(Beginning of Task inputs)
-- ==== Sys2Proof/Tests/Slice0.lean ====
section
/-! SUPPORT. Tests on small states: the checks of WellFormed, worked examples of the manual, and for each obligation with
hypotheses a state and operands that meet them. -/

set_option Elab.async false

namespace Sys2Proof.Tests

open Sys2Proof Sys2Proof.Machine

/-! ## A small station -/

/-- The STATION block of the worked examples: station 6, neighbours 5 and 7, group 1. -/
def block6 : StationBlock :=
  { number := 6, leftNeighbour := some 5, rightNeighbour := some 7, group := 1, bitRate := .k500, lineDelay := 20,
    keepMarks := false, attentionMask := { MarkSet.clear with time := true } }

/-- The strips of the worked examples of chapters 1 and 2. -/
def strips6 : StripsBlock :=
  { spacing := 3000, thOn := 400, thOff := 200, ntail := 8, lmax := 2400, stuckLimit := 60, bwin := 4000, deadCount := 4,
    cal := { ll := 4300, lr := 4300, tl := 4300, tr := 4300 } }

/-- The factor tables of the worked examples of chapter 2. -/
def factors6 : FactorsBlock :=
  { temperature := [{ key := 0, factor := 34406 }, { key := 200, factor := 32768 }, { key := 400, factor := 31457 }],
    speed := [{ key := 13889, factor := 33096 }, { key := 27778, factor := 32440 }] }

/-- An enabled probe with the default gain and offset. -/
def probe6 : ProbeParams := { enable := true, gain := 1200, offset := -400 }

/-- An image with both probes enabled and one rule of class 2 for two axles. -/
def image6 : Image :=
  { strips := strips6,
    assembly := { dc := 400, lp := 40, smax := 10000, tmax := 2000, gmax := 2000, singleLimit := some 10000,
                  tandemLimit := some 18000, tridemLimit := some 24000, quadLimit := none },
    probes := { standardProbes with probe := { p0 := probe6, p1 := probe6 } },
    factors := factors6,
    rules := [{ code := 2, axleMin := 2, axleMax := 2, singleWheelOnly := false, pattern := some [1, 1], gaps := none,
                grossRange := none, grossLimit := some 3500 }],
    triggers := { standardTriggers with trg0 := { standardTrigger with enable := true } } }

/-- A station in a state, at an instant of its own clock and a site time. -/
def station (st : StationState) (clock : Nat) (now : SiteTime) : Part :=
  { Part.powerOn with
    clock := clock, stu := { Stu.powerOn with siteTime := now },
    csu := { Csu.powerOn with station := st, block := some block6, image := some image6, load := none } }

/-- The station in RUN. -/
def run : Part := station .run 50000000 20000000

/-- RUN whose last sampling instant was at an own-clock time. -/
def sampledAt (t : Nat) : Part := { run with lcu := { run.lcu with lastSample := some t } }

/-- A part that has read a sample time for the instant `t` of its own clock. -/
def stampedAt (t : Nat) (time : SiteTime) (p : Part) : Part := p.modLcu fun l => { l with stamp := some { instant := t, time := time } }

/-- A part with nothing in its queue. -/
def alone (p : Part) : State := { part := p, pending := [] }

/-- The part after a command. -/
def after (c : Instr) (p : Part) : Part :=
  match exec c (alone p) with
  | .next t => t.part
  | .fault _ => p
  | .refused _ => p

/-- The part after commands in order. -/
def afterAll (l : List Instr) (p : Part) : Part := l.foldl (fun q c => after c q) p

/-- A channel in PULSE with a quiet baseline. -/
def pulsing : ChannelRecord :=
  { ChannelRecord.powerOn with state := .pulse, seedPending := false, startTime := 19900000, area := 5000, peak := 900,
                               lengthCount := 12 }

/-- The same channel in its seventh tail sample. -/
def tailing : ChannelRecord := { pulsing with state := .tail, tailTime := 19999000, tailCount := 7 }

/-- A seeded channel in IDLE. -/
def idling : ChannelRecord := { ChannelRecord.powerOn with seedPending := false }

/-- A part with one channel's record. -/
def withChannel (ch : Channel) (c : ChannelRecord) (p : Part) : Part := p.modChannel ch fun _ => c

/-- A hit that carries no flag. -/
def plainHit (ch : Channel) (start : SiteTime) (area : Nat) : Hit :=
  { channel := ch, startTime := start, endTime := start + 8000, area := area, peak := 900, flags := noHitFlags }

/-- A local wheel with both times and a PAIR speed. -/
def wheelOf (number : Count16) (side : Side) (start : SiteTime) : Wheel :=
  { number := number, side := side, leadStart := some start, trailStart := some (start + 135000), speed := some 22222,
    qLead := some 11703, qTrail := some 11547, temperature := 310, source := .ownSurface, runStart := none,
    load := some 3934, flags := noWheelFlags }

/-- A waiting entry of the transmit list. -/
def waitingEntry (c : TxContent) : TxEntry := newEntry c 19999000

/-- An entry in transmission. -/
def sentEntry (c : TxContent) : TxEntry := { newEntry c 19999000 with inTransmission := true }

/-- A part whose transmit list is given. -/
def withList (l : List TxEntry) (p : Part) : Part := p.modSbc fun b => { b with list := l }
(End of Task inputs)
> _Aim of the exercise_: The whole listing above is to be reproduced without any slip.

> _Output below_:
-- ==== Sys2Proof/Tests/Slice0.lean ====
section
/-! SUPPORT. Tests on small states: the checks of WellFormed, worked examples of the manual, and for each obligation with
hypotheses a state and operands that meet them. -/

set_option Elab.async false

namespace Sys2Proof.Tests

open Sys2Proof Sys2Proof.Machine

/-! ## A small station -/

/-- The STATION block of the worked examples: station 6, neighbours 5 and 7, group 1. -/
def block6 : StationBlock :=
  { number := 6, leftNeighbour := some 5, rightNeighbour := some 7, group := 1, bitRate := .k500, lineDelay := 20,
    keepMarks := false, attentionMask := { MarkSet.clear with time := true } }

/-- The strips of the worked examples of chapters 1 and 2. -/
def strips6 : StripsBlock :=
  { spacing := 3000, thOn := 400, thOff := 200, ntail := 8, lmax := 2400, stuckLimit := 60, bwin := 4000, deadCount := 4,
    cal := { ll := 4300, lr := 4300, tl := 4300, tr := 4300 } }

/-- The factor tables of the worked examples of chapter 2. -/
def factors6 : FactorsBlock :=
  { temperature := [{ key := 0, factor := 34406 }, { key := 200, factor := 32768 }, { key := 400, factor := 31457 }],
    speed := [{ key := 13889, factor := 33096 }, { key := 27778, factor := 32440 }] }

/-- An enabled probe with the default gain and offset. -/
def probe6 : ProbeParams := { enable := true, gain := 1200, offset := -400 }

/-- An image with both probes enabled and one rule of class 2 for two axles. -/
def image6 : Image :=
  { strips := strips6,
    assembly := { dc := 400, lp := 40, smax := 10000, tmax := 2000, gmax := 2000, singleLimit := some 10000,
                  tandemLimit := some 18000, tridemLimit := some 24000, quadLimit := none },
    probes := { standardProbes with probe := { p0 := probe6, p1 := probe6 } },
    factors := factors6,
    rules := [{ code := 2, axleMin := 2, axleMax := 2, singleWheelOnly := false, pattern := some [1, 1], gaps := none,
                grossRange := none, grossLimit := some 3500 }],
    triggers := { standardTriggers with trg0 := { standardTrigger with enable := true } } }

/-- A station in a state, at an instant of its own clock and a site time. -/
def station (st : StationState) (clock : Nat) (now : SiteTime) : Part :=
  { Part.powerOn with
    clock := clock, stu := { Stu.powerOn with siteTime := now },
    csu := { Csu.powerOn with station := st, block := some block6, image := some image6, load := none } }

/-- The station in RUN. -/
def run : Part := station .run 50000000 20000000

/-- RUN whose last sampling instant was at an own-clock time. -/
def sampledAt (t : Nat) : Part := { run with lcu := { run.lcu with lastSample := some t } }

/-- A part that has read a sample time for the instant `t` of its own clock. -/
def stampedAt (t : Nat) (time : SiteTime) (p : Part) : Part := p.modLcu fun l => { l with stamp := some { instant := t, time := time } }

/-- A part with nothing in its queue. -/
def alone (p : Part) : State := { part := p, pending := [] }

/-- The part after a command. -/
def after (c : Instr) (p : Part) : Part :=
  match exec c (alone p) with
  | .next t => t.part
  | .fault _ => p
  | .refused _ => p

/-- The part after commands in order. -/
def afterAll (l : List Instr) (p : Part) : Part := l.foldl (fun q c => after c q) p

/-- A channel in PULSE with a quiet baseline. -/
def pulsing : ChannelRecord :=
  { ChannelRecord.powerOn with state := .pulse, seedPending := false, startTime := 19900000, area := 5000, peak := 900,
                               lengthCount := 12 }

/-- The same channel in its seventh tail sample. -/
def tailing : ChannelRecord := { pulsing with state := .tail, tailTime := 19999000, tailCount := 7 }

/-- A seeded channel in IDLE. -/
def idling : ChannelRecord := { ChannelRecord.powerOn with seedPending := false }

/-- A part with one channel's record. -/
def withChannel (ch : Channel) (c : ChannelRecord) (p : Part) : Part := p.modChannel ch fun _ => c

/-- A hit that carries no flag. -/
def plainHit (ch : Channel) (start : SiteTime) (area : Nat) : Hit :=
  { channel := ch, startTime := start, endTime := start + 8000, area := area, peak := 900, flags := noHitFlags }

/-- A local wheel with both times and a PAIR speed. -/
def wheelOf (number : Count16) (side : Side) (start : SiteTime) : Wheel :=
  { number := number, side := side, leadStart := some start, trailStart := some (start + 135000), speed := some 22222,
    qLead := some 11703, qTrail := some 11547, temperature := 310, source := .ownSurface, runStart := none,
    load := some 3934, flags := noWheelFlags }

/-- A waiting entry of the transmit list. -/
def waitingEntry (c : TxContent) : TxEntry := newEntry c 19999000

/-- An entry in transmission. -/
def sentEntry (c : TxContent) : TxEntry := { newEntry c 19999000 with inTransmission := true }

/-- A part whose transmit list is given. -/
def withList (l : List TxEntry) (p : Part) : Part := p.modSbc fun b => { b with list := l }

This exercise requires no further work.